WHAT YOU HAVE TO DO: Write out again, exactly, the lines below starting at the one with "let d := x.d.toNat" and ending at the one with "pending. (log 30, DEDUCED) -/".

====

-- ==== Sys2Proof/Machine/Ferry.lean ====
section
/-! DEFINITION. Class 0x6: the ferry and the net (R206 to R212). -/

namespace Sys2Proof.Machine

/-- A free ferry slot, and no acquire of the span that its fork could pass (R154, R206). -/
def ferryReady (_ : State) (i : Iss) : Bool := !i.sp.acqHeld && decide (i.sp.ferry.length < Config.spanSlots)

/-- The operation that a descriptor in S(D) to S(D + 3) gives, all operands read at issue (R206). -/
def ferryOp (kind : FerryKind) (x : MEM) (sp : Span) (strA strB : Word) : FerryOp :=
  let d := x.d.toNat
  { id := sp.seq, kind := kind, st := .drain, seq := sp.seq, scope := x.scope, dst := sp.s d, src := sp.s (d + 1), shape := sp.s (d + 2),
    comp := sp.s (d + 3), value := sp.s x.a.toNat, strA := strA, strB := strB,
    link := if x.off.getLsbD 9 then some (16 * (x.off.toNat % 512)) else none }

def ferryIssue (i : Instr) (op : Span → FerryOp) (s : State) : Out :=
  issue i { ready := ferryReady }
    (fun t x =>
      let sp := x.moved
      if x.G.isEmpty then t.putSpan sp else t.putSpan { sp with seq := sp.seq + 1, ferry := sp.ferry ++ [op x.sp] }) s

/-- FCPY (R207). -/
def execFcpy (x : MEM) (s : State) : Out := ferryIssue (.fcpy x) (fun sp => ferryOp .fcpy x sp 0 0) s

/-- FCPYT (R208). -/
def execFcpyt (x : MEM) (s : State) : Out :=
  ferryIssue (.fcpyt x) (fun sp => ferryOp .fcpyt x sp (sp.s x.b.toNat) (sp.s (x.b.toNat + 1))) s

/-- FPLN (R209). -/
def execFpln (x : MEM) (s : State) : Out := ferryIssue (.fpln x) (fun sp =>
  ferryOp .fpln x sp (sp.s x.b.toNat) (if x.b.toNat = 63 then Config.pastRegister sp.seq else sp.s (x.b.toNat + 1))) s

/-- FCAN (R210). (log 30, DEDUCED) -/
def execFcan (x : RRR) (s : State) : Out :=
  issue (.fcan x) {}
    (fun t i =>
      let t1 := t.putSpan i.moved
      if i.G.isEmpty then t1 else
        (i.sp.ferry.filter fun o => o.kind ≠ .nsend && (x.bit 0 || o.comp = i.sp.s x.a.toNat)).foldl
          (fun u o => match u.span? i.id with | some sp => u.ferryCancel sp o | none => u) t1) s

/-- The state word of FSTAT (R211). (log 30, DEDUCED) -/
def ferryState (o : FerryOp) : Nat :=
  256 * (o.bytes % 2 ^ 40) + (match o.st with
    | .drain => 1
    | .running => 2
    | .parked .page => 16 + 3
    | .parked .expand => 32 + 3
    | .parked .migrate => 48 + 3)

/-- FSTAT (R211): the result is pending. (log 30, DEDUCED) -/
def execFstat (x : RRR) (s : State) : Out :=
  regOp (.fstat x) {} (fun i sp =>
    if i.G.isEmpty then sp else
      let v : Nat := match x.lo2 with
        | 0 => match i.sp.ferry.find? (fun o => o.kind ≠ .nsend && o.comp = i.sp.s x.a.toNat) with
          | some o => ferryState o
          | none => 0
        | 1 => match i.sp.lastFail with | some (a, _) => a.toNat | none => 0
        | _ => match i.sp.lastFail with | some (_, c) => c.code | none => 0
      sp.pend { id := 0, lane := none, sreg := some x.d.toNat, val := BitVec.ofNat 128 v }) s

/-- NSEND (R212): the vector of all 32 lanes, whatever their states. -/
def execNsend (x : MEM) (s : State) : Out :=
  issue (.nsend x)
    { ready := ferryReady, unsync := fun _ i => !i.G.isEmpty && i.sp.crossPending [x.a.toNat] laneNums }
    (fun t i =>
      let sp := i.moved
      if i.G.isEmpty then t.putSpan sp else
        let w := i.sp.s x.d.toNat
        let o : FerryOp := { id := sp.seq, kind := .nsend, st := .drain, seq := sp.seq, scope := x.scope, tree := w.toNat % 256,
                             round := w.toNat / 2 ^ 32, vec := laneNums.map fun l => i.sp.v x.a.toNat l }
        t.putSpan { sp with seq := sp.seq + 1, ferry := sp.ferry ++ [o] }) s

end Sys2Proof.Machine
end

====

RESULT FOR THIS EXERCISE:
  let d := x.d.toNat
  { id := sp.seq, kind := kind, st := .drain, seq := sp.seq, scope := x.scope, dst := sp.s d, src := sp.s (d + 1), shape := sp.s (d + 2),
    comp := sp.s (d + 3), value := sp.s x.a.toNat, strA := strA, strB := strB,
    link := if x.off.getLsbD 9 then some (16 * (x.off.toNat % 512)) else none }

def ferryIssue (i : Instr) (op : Span → FerryOp) (s : State) : Out :=
  issue i { ready := ferryReady }
    (fun t x =>
      let sp := x.moved
      if x.G.isEmpty then t.putSpan sp else t.putSpan { sp with seq := sp.seq + 1, ferry := sp.ferry ++ [op x.sp] }) s

/-- FCPY (R207). -/
def execFcpy (x : MEM) (s : State) : Out := ferryIssue (.fcpy x) (fun sp => ferryOp .fcpy x sp 0 0) s

/-- FCPYT (R208). -/
def execFcpyt (x : MEM) (s : State) : Out :=
  ferryIssue (.fcpyt x) (fun sp => ferryOp .fcpyt x sp (sp.s x.b.toNat) (sp.s (x.b.toNat + 1))) s

/-- FPLN (R209). -/
def execFpln (x : MEM) (s : State) : Out := ferryIssue (.fpln x) (fun sp =>
  ferryOp .fpln x sp (sp.s x.b.toNat) (if x.b.toNat = 63 then Config.pastRegister sp.seq else sp.s (x.b.toNat + 1))) s

/-- FCAN (R210). (log 30, DEDUCED) -/
def execFcan (x : RRR) (s : State) : Out :=
  issue (.fcan x) {}
    (fun t i =>
      let t1 := t.putSpan i.moved
      if i.G.isEmpty then t1 else
        (i.sp.ferry.filter fun o => o.kind ≠ .nsend && (x.bit 0 || o.comp = i.sp.s x.a.toNat)).foldl
          (fun u o => match u.span? i.id with | some sp => u.ferryCancel sp o | none => u) t1) s

/-- The state word of FSTAT (R211). (log 30, DEDUCED) -/
def ferryState (o : FerryOp) : Nat :=
  256 * (o.bytes % 2 ^ 40) + (match o.st with
    | .drain => 1
    | .running => 2
    | .parked .page => 16 + 3
    | .parked .expand => 32 + 3
    | .parked .migrate => 48 + 3)

/-- FSTAT (R211): the result is pending. (log 30, DEDUCED) -/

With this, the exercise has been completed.